• _Requirement_
The entries that follow include a run beginning at the line with "refine (modify_clockMoves i" and ending at the line with "theorem fire_systemTime (i"; restate that run word for word and leave the rest out.

Stored items
■ ■ ■
-- ==== Sys2Proof/Laws/Clock.lean ====
section
/-! SUPPORT. What the clock can change (61_clock_scheduler), said once: `ClockMoves`, and what holds when a tick ends. -/

namespace Sys2Proof.Machine

open Sys2Proof.Safety

/-- What a tick of the clock can change: time goes on, entries keep their cycle lengths, outputs are added, a callback may
drive the interrupt lines; nothing else. -/
structure ClockMoves (s t : State) : Prop where
  frame : t = { s with clock := t.clock, env := t.env, outputs := t.outputs, irqIn := t.irqIn }
  nanos : t.clock.entries.map ClockEntry.nanosPerCycle = s.clock.entries.map ClockEntry.nanosPerCycle
  time : s.clock.systemTime ≤ t.clock.systemTime
  made : ∃ made, t.outputs = made ++ s.outputs

theorem ClockMoves.refl (s : State) : ClockMoves s s := ⟨rfl, rfl, le_refl _, [], rfl⟩

theorem ClockMoves.trans {s t u : State} (h : ClockMoves s t) (h' : ClockMoves t u) : ClockMoves s u := by
  obtain ⟨hf, hn, ht, a, ha⟩ := h
  obtain ⟨hf', hn', ht', b, hb⟩ := h'
  exact ⟨by rw [hf', hf], hn'.trans hn, ht.trans ht', b ++ a, by rw [hb, ha, List.append_assoc]⟩

/-! The steps a tick is made of. -/

theorem emit_clockMoves (o : Output) (s : State) : ClockMoves s (emit o s) := ⟨rfl, rfl, le_refl _, [o], rfl⟩

theorem env_clockMoves (e : Env) (s : State) : ClockMoves s { s with env := e } := ⟨rfl, rfl, le_refl _, [], rfl⟩

theorem drawWord_clockMoves (s : State) : ClockMoves s (drawWord s).2 := by
  unfold drawWord; split <;> exact env_clockMoves _ s

theorem drawWait_clockMoves (s : State) : ClockMoves s (drawWait s).2 := by
  unfold drawWait; split <;> exact env_clockMoves _ s

theorem drawTie_clockMoves (s : State) : ClockMoves s (drawTie s).2 := by
  unfold drawTie; split <;> exact env_clockMoves _ s

theorem drawCallback_clockMoves (s : State) : ClockMoves s (drawCallback s).2 := by
  unfold drawCallback; split <;> exact env_clockMoves _ s

theorem chooseDue_clockMoves (i : Nat) (others : List Nat) (s : State) : ClockMoves s (chooseDue i others s).2 := by
  unfold chooseDue; split
  · exact ClockMoves.refl s
  · exact drawTie_clockMoves s

/-- An update of one entry that keeps its cycle length keeps every entry's. -/
theorem modify_nanos (f : ClockEntry → ClockEntry) (hf : ∀ e, (f e).nanosPerCycle = e.nanosPerCycle) :
    ∀ (es : List ClockEntry) (i : Nat), (es.modify i f).map ClockEntry.nanosPerCycle = es.map ClockEntry.nanosPerCycle
  | [], i => by simp
  | e :: rest, 0 => by simp [List.modify_cons, hf]
  | e :: rest, i + 1 => by simpa [List.modify_cons] using modify_nanos f hf rest i

theorem modify_clockMoves (i : Nat) (f : ClockEntry → ClockEntry) (hf : ∀ e, (f e).nanosPerCycle = e.nanosPerCycle)
    (s : State) : ClockMoves s { s with clock := { s.clock with entries := s.clock.entries.modify i f } } :=
  ⟨rfl, modify_nanos f hf _ i, le_refl _, [], rfl⟩

/-- A request keeps the time and every entry's cycle length. -/
theorem applyRequest_keeps (r : ClockRequest) (c : Clock) : (applyRequest c r).systemTime = c.systemTime ∧
    (applyRequest c r).entries.map ClockEntry.nanosPerCycle = c.entries.map ClockEntry.nanosPerCycle := by
  cases r with
  | setDefaultUpdateFrequency i cycles => exact ⟨rfl, modify_nanos (setFrequencyOn c.systemTime cycles) (fun _ => rfl) _ i⟩
  | requestUpdate i cycles => exact ⟨rfl, modify_nanos (requestUpdateOn c.systemTime cycles) (fun _ => rfl) _ i⟩

theorem requests_keep (rs : List ClockRequest) : ∀ c : Clock, (rs.foldl applyRequest c).systemTime = c.systemTime ∧
    (rs.foldl applyRequest c).entries.map ClockEntry.nanosPerCycle = c.entries.map ClockEntry.nanosPerCycle := by
  induction rs with
  | nil => exact fun c => ⟨rfl, rfl⟩
  | cons r rest ih =>
    exact fun c => ⟨(ih _).1.trans (applyRequest_keeps r c).1, (ih _).2.trans (applyRequest_keeps r c).2⟩

theorem requests_clockMoves (rs : List ClockRequest) (s : State) :
    ClockMoves s { s with clock := rs.foldl applyRequest s.clock } :=
  ⟨rfl, (requests_keep rs _).2, ge_of_eq (requests_keep rs _).1, [], rfl⟩

theorem applyAction_clockMoves (a : CallbackAction) (s : State) : ClockMoves s (applyAction s a) := by
  cases a with
  | request r => exact requests_clockMoves [r] s
  | driveIrq lines => exact ⟨rfl, rfl, le_refl _, [], rfl⟩

theorem actions_clockMoves (as : List CallbackAction) : ∀ s : State, ClockMoves s (as.foldl applyAction s) := by
  induction as with
  | nil => exact ClockMoves.refl
  | cons a rest ih => exact fun s => (applyAction_clockMoves a s).trans (ih _)

theorem drawRequests_clockMoves (s : State) : ClockMoves s (drawRequests s).2 := by
  unfold drawRequests; split <;> exact env_clockMoves _ s

theorem portRequests_clockMoves (s : State) : ClockMoves s (portRequests s) :=
  (drawRequests_clockMoves s).trans (requests_clockMoves _ _)

theorem fire_clockMoves (i : Nat) (s : State) : ClockMoves s (fire i s) := by
  unfold fire
  refine (modify_clockMoves i (rescheduled s.clock.systemTime) (fun _ => rfl) s).trans ?_
  refine (emit_clockMoves (.clockUpdate i s.clock.systemTime (elapsedOf i s.clock)) _).trans ?_
  exact (drawCallback_clockMoves _).trans (actions_clockMoves _ _)

/-- Firing keeps the time. -/
theorem fire_systemTime (i : Nat) (s : State) : (fire i s).clock.systemTime = s.clock.systemTime := by
  have hr : ∀ (as : List CallbackAction) (u : State),
      (as.foldl applyAction u).clock.systemTime = u.clock.systemTime := by
    intro as
    induction as with
    | nil => intro u; rfl
    | cons a rest ih =>
      intro u
      rw [List.foldl_cons, ih]
      cases a with
      | request r => exact (applyRequest_keeps r u.clock).1
      | driveIrq lines => rfl
  have hd : ∀ u : State, (drawCallback u).2.clock = u.clock := by
    intro u; unfold drawCallback; split <;> rfl
  unfold fire
  simp only [hr, hd]
  rfl

theorem chooseDue_clock (i : Nat) (others : List Nat) (s : State) : (chooseDue i others s).2.clock = s.clock := by
  unfold chooseDue drawTie; split
  · rfl
  · dsimp only; split <;> rfl

/-! A tick. -/

theorem earliest_le {t : Nat} : ∀ {es : List ClockEntry} {e : ClockEntry}, e ∈ es → e.nextUpdate = some t →
    ∃ m, earliest es = some m ∧ m ≤ t
  | x :: rest, e, hm, he => by
    unfold earliest
    rcases List.mem_cons.mp hm with rfl | hm
    · cases hr : earliest rest with
      | none => exact ⟨t, he, le_refl _⟩
      | some m => simp only [he, earlier]; split <;> exact ⟨_, rfl, by omega⟩
    · obtain ⟨m, hm', hle⟩ := earliest_le hm he
      rw [hm']
      simp only [earlier]
      split
      · exact ⟨_, rfl, hle⟩
      · split <;> exact ⟨_, rfl, by omega⟩

theorem earliest_mem : ∀ {es : List ClockEntry} {m : Nat}, earliest es = some m → ∃ e ∈ es, e.nextUpdate = some m
  | x :: rest, m, h => by
    unfold earliest at h
    cases hr : earliest rest with
    | none => rw [hr] at h; exact ⟨x, List.mem_cons_self, h⟩
    | some t =>
      rw [hr] at h
      obtain ⟨e, he, ht⟩ := earliest_mem hr
      simp only [earlier] at h
      split at h
      · cases h; exact ⟨e, List.mem_cons_of_mem _ he, ht⟩
      · rename_i d hd
        split at h
        · cases h; exact ⟨e, List.mem_cons_of_mem _ he, ht⟩
        · cases h; exact ⟨x, List.mem_cons_self, hd⟩

theorem handlesAt_ne_nil {t : Nat} : ∀ {es : List ClockEntry} (i : Nat) {e : ClockEntry}, e ∈ es →
    e.nextUpdate = some t → handlesAt t i es ≠ []
  | x :: rest, i, e, hm, he => by
    unfold handlesAt
    split
    · simp
    · rename_i hx
      rcases List.mem_cons.mp hm with rfl | hm
      · exact absurd he hx
      · exact handlesAt_ne_nil (i + 1) hm he

/-- No handle may fire exactly when every entry is in the future. -/
theorem dueHandles_eq_nil (c : Clock) : dueHandles c = [] ↔ NothingDue c := by
  unfold dueHandles
  constructor
  · intro h e he t ht
    obtain ⟨m, hm, hle⟩ := earliest_le he ht
    rw [hm] at h
    dsimp only at h
    split at h
    · obtain ⟨e', he', ht'⟩ := earliest_mem hm
      exact absurd h (handlesAt_ne_nil 0 he' ht')
    · omega
  · intro h
    cases hm : earliest c.entries with
    | none => rfl
    | some m =>
      obtain ⟨e, he, ht⟩ := earliest_mem hm
      have := h e he m ht
      dsimp only
      rw [if_neg (by omega)]

/-- Everything the firing loop can do when it ends. -/
theorem fireDue_next : ∀ (n : Nat) {s t : State}, fireDue n s = .next t →
    ClockMoves s t ∧ NothingDue t.clock ∧ t.clock.systemTime = s.clock.systemTime
  | 0, s, t, h => by
    unfold fireDue at h
    split at h
    · rename_i hd
      cases h
      exact ⟨ClockMoves.refl _, (dueHandles_eq_nil _).mp hd, rfl⟩
    · cases h
  | n + 1, s, t, h => by
    unfold fireDue at h
    split at h
    · rename_i hd
      cases h
      exact ⟨ClockMoves.refl _, (dueHandles_eq_nil _).mp hd, rfl⟩
    · rename_i i others hd
      obtain ⟨hm, hn, ht⟩ := fireDue_next n h
      refine ⟨((chooseDue_clockMoves i others s).trans (fire_clockMoves _ _)).trans hm, hn, ?_⟩
      exact ht.trans ((fire_systemTime _ _).trans (congrArg Clock.systemTime (chooseDue_clock i others s)))

/-- Everything a tick can do when it ends. -/
theorem clockTick_next {n : Nat} {s t : State} (h : clockTick n s = .next t) :
    ClockMoves s t ∧ NothingDue t.clock ∧
      t.clock.systemTime = s.clock.systemTime + n * s.params.masterNanosPerCycle := by
  unfold clockTick at h
  obtain ⟨hm, hn, ht⟩ := fireDue_next _ h
  have h0 : ClockMoves s { s with clock :=
      { s.clock with systemTime := s.clock.systemTime + n * s.params.masterNanosPerCycle } } :=
    ⟨rfl, rfl, Nat.le_add_right _ _, [], rfl⟩
  exact ⟨h0.trans hm, hn, ht⟩

end Sys2Proof.Machine
end

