-- ==== Sys2Proof/Tests/Slice0.lean ====
section
/-! SUPPORT. The model's own tests. Expected values come from the spec: 95_test_vectors and the worked examples of the
instruction rules; the source stands beside each group. -/

namespace Sys2Proof.Tests

open Sys2Proof Sys2Proof.Machine Sys2Proof.Safety

/-! Helpers. -/

/-- Fixture F0 of 95_test_vectors: the reset state with the pc in RAM and the host inside a long `Run`. -/
def f0 : State :=
  { State.reset with pc := 0x80010000, nextPc := 0x80010004, host := { running := some ⟨0, 1000⟩, moves := [], lines := [] } }

/-- F0 inside an instruction step: phase P1 has been made. -/
def inStep : State := advance f0

/-- `s` with r1, r2 and r3 set. -/
def withRegs (a b c : Word) (s : State) : State := setGpr 3 c (setGpr 2 b (setGpr 1 a s))

/-- `s` with a word of RAM set. -/
def withWord (a w : Word) (s : State) : State := placeInMemory a w s

/-- The memory of 95_test_vectors 2.5. -/
def loadMem (s : State) : State := withWord 0x80002004 0x04050607 (withWord 0x80002000 0x80F1E2D3 s)

/-- Runs the instruction of a word. -/
def run (w : Word) (s : State) : Result := decodeExecute w s

/-- A value of the next state, when there is one. -/
def after {α : Type} (f : State → α) (r : Result) : Option α :=
  match r with
  | .next s => some (f s)
  | _ => none

/-- The reason of a fault. -/
def faultOf (r : Result) : Option Fault :=
  match r with
  | .fault e => some e
  | _ => none

/-- The reason of a refusal. -/
def refusalOf (r : Result) : Option Refusal :=
  match r with
  | .refused e => some e
  | _ => none

/-- There is a next state. -/
def goesOn (r : Result) : Bool := (after (fun _ => ()) r).isSome

/-! WellFormed: every check refuses an ill-formed term (41_shift R190: five bits; 45_system_coproc R251, R252: twenty
bits), and the largest value passes. -/

theorem test_wf_sll : WellFormed (.sll 1 2 32) = false ∧ WellFormed (.sll 1 2 31) = true := by decide
theorem test_wf_srl : WellFormed (.srl 1 2 32) = false ∧ WellFormed (.srl 1 2 31) = true := by decide
theorem test_wf_sra : WellFormed (.sra 1 2 32) = false ∧ WellFormed (.sra 1 2 31) = true := by decide
theorem test_wf_syscall : WellFormed (.syscall 0x100000) = false ∧ WellFormed (.syscall 0xFFFFF) = true := by decide
theorem test_wf_break : WellFormed (.brk 0x100000) = false ∧ WellFormed (.brk 0xFFFFF) = true := by decide
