-- ==== Sys2Proof/Machine/Dispatch.lean ====
section
/-! DEFINITION. The dispatch: one arm per constructor of `Instr`, each a call of that instruction's meaning. -/

namespace Sys2Proof.Machine

def exec (i : Instr) (s : State) : Host.Outcome State Fault Refusal :=
  match i with
  | .cls => Sys2Proof.Machine.execCls s
  | .ret => Sys2Proof.Machine.execRet s
  | .jp nnn => Sys2Proof.Machine.execJp nnn s
  | .call nnn => Sys2Proof.Machine.execCall nnn s
  | .seImm x kk => Sys2Proof.Machine.execSeImm x kk s
  | .sneImm x kk => Sys2Proof.Machine.execSneImm x kk s
  | .seReg x y => Sys2Proof.Machine.execSeReg x y s
  | .ldImm x kk => Sys2Proof.Machine.execLdImm x kk s
  | .addImm x kk => Sys2Proof.Machine.execAddImm x kk s
  | .ldReg x y => Sys2Proof.Machine.execLdReg x y s
  | .orReg x y => Sys2Proof.Machine.execOrReg x y s
  | .andReg x y => Sys2Proof.Machine.execAndReg x y s
  | .xorReg x y => Sys2Proof.Machine.execXorReg x y s
  | .addReg x y => Sys2Proof.Machine.execAddReg x y s
  | .sub x y => Sys2Proof.Machine.execSub x y s
  | .shr x y => Sys2Proof.Machine.execShr x y s
  | .subn x y => Sys2Proof.Machine.execSubn x y s
  | .shl x y => Sys2Proof.Machine.execShl x y s
  | .sneReg x y => Sys2Proof.Machine.execSneReg x y s
  | .ldI nnn => Sys2Proof.Machine.execLdI nnn s
  | .jpV0 nnn => Sys2Proof.Machine.execJpV0 nnn s
  | .rnd x kk => Sys2Proof.Machine.execRnd x kk s
  | .drw x y n => Sys2Proof.Machine.execDrw x y n s
  | .skp x => Sys2Proof.Machine.execSkp x s
  | .sknp x => Sys2Proof.Machine.execSknp x s
  | .ldVxDt x => Sys2Proof.Machine.execLdVxDt x s
  | .ldVxK x => Sys2Proof.Machine.execLdVxK x s
  | .ldDtVx x => Sys2Proof.Machine.execLdDtVx x s
  | .ldStVx x => Sys2Proof.Machine.execLdStVx x s
  | .addI x => Sys2Proof.Machine.execAddI x s
  | .ldF x => Sys2Proof.Machine.execLdF x s
  | .ldB x => Sys2Proof.Machine.execLdB x s
  | .storeRegs x => Sys2Proof.Machine.execStoreRegs x s
  | .loadRegs x => Sys2Proof.Machine.execLoadRegs x s

end Sys2Proof.Machine
end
■ ■ ■
• _Response below_
  refine (modify_clockMoves i (rescheduled s.clock.systemTime) (fun _ => rfl) s).trans ?_
  refine (emit_clockMoves (.clockUpdate i s.clock.systemTime (elapsedOf i s.clock)) _).trans ?_
  exact (drawCallback_clockMoves _).trans (actions_clockMoves _ _)

/-- Firing keeps the time. -/
theorem fire_systemTime (i : Nat) (s : State) : (fire i s).clock.systemTime = s.clock.systemTime := by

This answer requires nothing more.